Ese revuelo, como una manifestación brutal de la potencia de las cosas, le da un protagonismo indiscutible a los objetos y deja a las interpretes casi en una actitud invisible, meras ejecutantes de esos desplazamientos que parecen hablar de catástrofes y saqueos, de escenas donde sillas y colchones pierden su apacible orden. Una rara sensación de mareo producen esos movimientos que marcan las líneas de fuerza de un espacio que después va a apagarse para proponer un fuera de cuadro donde el sonido reproduce esa marcha de las cosas.
Una música encandila a esa cortina que se corre para mostrar un ventanal a las nueve de la noche y decir que la ciudad sigue con sus lucecitas del regreso a casa mientras el escenario sin intérpretes le da a las estructuras de hierro la entidad de una figura humana.
Si Tadeuz Kantor aseguraba que la vida en escena se contaba a partir de la ausencia de vida y recurría al maniquí para hablar de la animación que puede encontrarse en lo que no tiene alma, el protagonismo de los objetos en la primera parte de Arcadia parece invocar a cierta filosofía post nietzscheana que cuestiona la centralidad de las personas en el mundo y su poder para explicar y asignarle un sentido a todo lo que las rodea.
Cuando las intérpretes montan espacios con los objetos, se presentan como meras operarias de la escena en un diálogo con Stifters Dinge del director alemán Heiner Goebbels. Cada estructura que arman parece reinventar las composiciones que se observan por la calle de seres despojados que se aferran a sus colchones, que disponen pequeñas casillas en los escombros de alguna construcción sin terminar.

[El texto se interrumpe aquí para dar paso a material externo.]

-- ==== Sys2Proof/Machine/Waiter.lean ====
section
/-! DEFINITION. The meanings of the status waiters run as requests of their own (44_status_waiter.md rules R210, R211). -/

namespace Sys2Proof.Machine

/-- WAIT_STATUS (rule R210): up to `budget` polls of IFLG, then the status. -/
def execWaitStatus (bus budget : Nat) (s : State) : Out State :=
  accept bus .waitStatus true (fun q => { q with budget := budget }) ⟨.alone, .wait1⟩ s

/-- WAIT_IDLE (rule R211): up to `budget` polls of STAT until it is IDLE. -/
def execWaitIdle (bus budget : Nat) (s : State) : Out State :=
  accept bus .waitIdle true (fun q => { q with budget := budget }) ⟨.alone, .idle1⟩ s

end Sys2Proof.Machine
end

Si Kantor explicaba que la forma del embalaje había nacido de los refugiados de la guerra que hacían de su cuerpo una montaña de bolsas y bultos, esta obra performática de Bárbara Hang y Ana Lozza parece tomar las imágenes de un país desclasado, herido por inundaciones o desalojos donde los objetos, separados de un contexto que los ampare, se muestran como deshechos de otras experiencias.
Pero a medida que el rol de las intérpretes se vuelve más consistente, como si lo humano se recuperara a partir de una voz que se deforma entre un alemán desdibujado en los ecos de un micrófono, Arcadia se convierte en una obra de reconstrucción, en una tarea donde la conformación de lo grupal pasa a ser pensada a partir de un texto que se alterna con iniciativas que cada una enuncia y que serán realizadas por las demás compañeras con diferentes niveles de precisión.
Hay en sus discursos una voluntad de recomenzar con cada parlamento que impide toda estabilidad en las decisiones. Son un conjunto de individualidades que no pueden funcionar en equipo, donde todas querrán imponer por un instante su idea .
Sentadas en círculo, como en una fotografía ya clásica de una asamblea, se despliega una textualidad que reproduce ese movimiento que antes ejecutaron con los objetos, ya que ninguna asume las respuestas, todas intervienen sobre el parlamento de la otra para sumar a esa indagación sobre el estado de las sillas o de las personas una capa más de intranquilidad.
El contraste entre la vertiginosidad del comienzo y la lentitud casi inmóvil del final, lleva a no concebir la teatralidad desde las palabras sino desde la abstracción de una situación dramática que se sostiene en aquellos elementos que en la cotidianidad tienen un rol secundario. El ritmo de las escenas es un procedimiento central de la dramaturgia de Arcadia que obliga a mirar el espacio buscando otras escrituras.
Arcadia, interpretada por Alina Marinelli, Camila Malenchini, Natalí Faloni y Bárbara Hang se presenta los jueves y viernes a las 21 en el Centro Cultural San Martín.